Our numerical solution exhibits broad similarities with the observations. It has clear seasonality, with highly stratified water in summer while relatively homogeneous in winter. The water generally becomes saltier toward the inner Gulf in both summer and winter, which is consistent with the observations. There are also differences. The solution in summer is slightly warmer and fresher than the observations at the surface near the Strait of Hormuz and most parts of the Gulf, resulting in lighter surface water (Figs. 2b,d,f). In winter, the simulated temperature and salinity are vertically uniform, indicating intense convection in the Gulf. The degree of vertical homogeneity is greater in the model than the observations, particularly in salinity. The simulated water mass at the innermost part of the Gulf is colder and saltier than the observations. This leads to an overestimate of the density in these regions (Figs. 2f and 3f). However, these differences are small compared to the magnitude of the seasonal cycle and internal variability. The water mass found near the bottom of the Gulf originates from the wintertime vertical mixing near the northern end of the Gulf when judged based on the temperature values, which is consistent with the observations. Given that our solution is driven by repeated surface forcing from a particular year while the observations span over 50 years, and the river runoff varies from year to year, there is encouraging agreement, both in the spatial pattern and seasonal cycle, between the model and in situ climatological observations.

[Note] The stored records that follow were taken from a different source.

-- ==== Sys2Proof/Proofs/MovePlans/Claim.lean ====
section
/-! The claims of a MOVE step on axes that are free (R66 to R68): from the beginning of the step to the queue. -/

namespace Sys2Proof.MovePlans

open Sys2Proof.Machine

/-! ### Axes that a plan's claim finds free -/

theorem distance_eq_apart (p q : Nat) : distance p q = Spec.apart p q := by
  unfold distance Spec.apart
  split <;> omega

theorem intoLimits_ready {s : State} {a : Fin 8} {target : Nat} (h : Spec.readyFor s a target) :
    (s.axis a).intoLimits target = target := by
  obtain ⟨_, _, _, _, _, ⟨travel, known, above, below⟩, _⟩ := h
  simp only [Axis.intoLimits, Axis.limits, known, Option.map_some, clamp]
  omega

/-- A free axis is to be claimed, without a partial reason (R67). -/
theorem resolve_ready {s : State} {a : Fin 8} {target : Nat} (h : Spec.readyFor s a target) :
    s.resolve ⟨a, .absolute target⟩ = some (⟨a, some target, .toClaim⟩, .ofClamped false) := by
  have within := intoLimits_ready h
  obtain ⟨idle, unlatched, _, _, referenced, _, far⟩ := h
  simp [State.resolve, idle, unlatched, referenced, State.namedTarget, within, distance_eq_apart, far]

/-- Its claim finds it as it was resolved (R68). -/
theorem refresh_ready {s : State} {a : Fin 8} {target : Nat} (h : Spec.readyFor s a target) (st : Standing) :
    s.refresh ⟨a, some target, st⟩ = (⟨a, some target, st⟩, .ofClamped false) := by
  have within := intoLimits_ready h
  obtain ⟨_, _, _, _, referenced, _⟩ := h
  simp [State.refresh, referenced, within]

/-- Its claim is admitted (R29). -/
theorem decideClaim_ready {s : State} {a : Fin 8} {target : Nat} (h : Spec.readyFor s a target) (power : s.power.state = .awake)
    (unbraced : s.brace.state = .idle) (goal : Goal) (g : Option Nat) :
    s.decideClaim ⟨a, .plan, .targeted, goal, g⟩ = .admitted := by
  obtain ⟨idle, _, unowned, _, referenced, _⟩ := h
  simp [State.decideClaim, State.decideByOwner, State.movingFor, Axis.moving, idle, unowned, referenced, power, unbraced]

/-! ### The targets of a step, as entries and as claims -/

/-- The axis entries of a descriptor that names positions (R61). -/
def targetsOf (ps : List (Fin 8 × Nat)) : List AxisTarget := ps.map fun x => ⟨x.1, .absolute x.2⟩

/-- The entries of the step, all of one standing (R66). -/
def entriesOf (st : Standing) (ps : List (Fin 8 × Nat)) : List StepEntry := ps.map fun x => ⟨x.1, some x.2, st⟩

theorem entriesOf_standing {st : Standing} {ps : List (Fin 8 × Nat)} {e : StepEntry} (h : e ∈ entriesOf st ps) : e.standing = st := by
  obtain ⟨x, _, rfl⟩ := List.mem_map.mp h
  rfl

/-- The queue entries that the step's claims ask for (R34, R68). -/
def claimsOf (g : Option Nat) (ps : List (Fin 8 × Nat)) : List Entry := ps.map fun x => ⟨x.1, .plan, .targeted, .target x.2, g⟩

/-- The owners once the axes are owned by PLAN (R29). -/
def ownedBy (ps : List (Fin 8 × Nat)) (v : Vector Owner 8) : Vector Owner 8 := ps.foldl (fun v x => v.set x.1 .plan) v

/-- A RUNNING plan at a descriptor, with the entries and the moves in flight given. -/
structure AtMove (i : Fin 32) (es : List StepEntry) (flight : List (Fin 8)) (q : Plan) : Prop where
  running : q.state = .running
  notAtEnd : q.atEnd = false
  step : q.step = some (.descriptor i)
  entries : q.entries = es
  inFlight : q.inFlight = flight

theorem AtMove.addPartials {i : Fin 32} {es : List StepEntry} {flight : List (Fin 8)} {q : Plan} (h : AtMove i es flight q)
    (found : Partials) : AtMove i es flight (q.addPartials found) :=
  ⟨h.running, h.notAtEnd, h.step, h.entries, h.inFlight⟩

theorem AtMove.setEntries {i : Fin 32} {es fs : List StepEntry} {flight : List (Fin 8)} {q : Plan} (h : AtMove i es flight q) :
    AtMove i fs flight { q with entries := fs } :=
  ⟨h.running, h.notAtEnd, h.step, rfl, h.inFlight⟩

/-- One entry after others takes the standing that they have. -/
theorem map_standing (st st' : Standing) (done rest : List (Fin 8 × Nat)) (x : Fin 8 × Nat)
    (different : ((done ++ x :: rest).map Prod.fst).Nodup) :
    (entriesOf st' done ++ entriesOf st (x :: rest)).map (fun e => if e.axis = x.1 then { e with standing := st' } else e)
      = entriesOf st' (done ++ [x]) ++ entriesOf st rest := by
  simp only [List.map_append, List.map_cons, List.nodup_append, List.nodup_cons, List.mem_map, List.mem_cons] at different
  obtain ⟨_, ⟨fresh, _⟩, apart⟩ := different
  have before : ∀ y ∈ done, y.1 ≠ x.1 := fun y hy => apart y.1 ⟨y, hy, rfl⟩ x.1 (Or.inl rfl)
  have behind : ∀ y ∈ rest, y.1 ≠ x.1 := fun y hy e => fresh ⟨y, hy, e⟩
  have keep (z : Standing) (l : List (Fin 8 × Nat)) (h : ∀ y ∈ l, y.1 ≠ x.1) :
      (entriesOf z l).map (fun e => if e.axis = x.1 then { e with standing := st' } else e) = entriesOf z l := by
    simp only [entriesOf, List.map_map]
    exact List.map_congr_left fun y hy => by simp [h y hy]
  rw [List.map_append, keep _ _ before, show entriesOf st (x :: rest) = ⟨x.1, some x.2, st⟩ :: entriesOf st rest from rfl, List.map_cons,
    keep _ _ behind]
  simp [entriesOf]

b. Horizontal circulation patterns
Surface currents in the Gulf are characterized by a cyclonic gyre (Fig. 4). Inflow through the Strait of Hormuz into the Gulf near the northern coast, and the southeast flow from the central region of the Gulf toward the Strait, are present in both seasons (Figs. 4c,d). In summer, the surface flow is more dynamic than in winter, with a northwest current near the northern coast of the Gulf as well as a southward flow along 50°E. These horizontal circulation patterns at the surface can partially be explained by the pattern of prevailing wind stress (Figs. 4a,b). In summer, the southeastward wind stress is the strongest in the northern Gulf, and surface flow is generally to the southeast (Fig. 4c). In winter, in contrast, the maximum wind stress is found over the center of the Gulf and is responsible for the south and southeast surface flows. In wintertime, the surface flow of both the northern Gulf and the inflow coming through the Strait of Hormuz along the northern coast significantly weaken (Hosseinibalam et al. 2011), resulting in much less distinct cyclonic flow than in the summer. It is likely that the former is caused by the wintertime wind stress which is directed opposite to the surface flow, while the latter is a consequence of a thicker surface layer with relatively uniform density at the northern end of the Gulf (Figs. 3e,f) (Thoppil and Hogan 2010b; Alosairi et al. 2011).
The barotropic streamfunction for the depth-integrated circulation in the Gulf has a dipole pattern, as can be seen in Fig. 5. Positive values are found over a broad area in the southern part of the Gulf, while negative values are found in a relatively narrow band near the northern coastal region. This indicates broad cyclonic circulation in the southern Gulf with narrow anticyclonic circulation to the north of it. Sandwiched between these two patterns is the inflow through the Strait of Hormuz which extends westward to 52°E. The vertical section of zonal velocity at the Strait (inset in Fig. 5) reveals that the inflow extends midway across, from the surface to the ocean floor, with speeds of O(0.1) m s−1. The existence of the outflow near the southern end of the Strait is consistent with previous observational studies (e.g., Johns et al. 2003), and the core of the outflow is bottom intensified, as seen in the observations (Schott and McCreary 2001).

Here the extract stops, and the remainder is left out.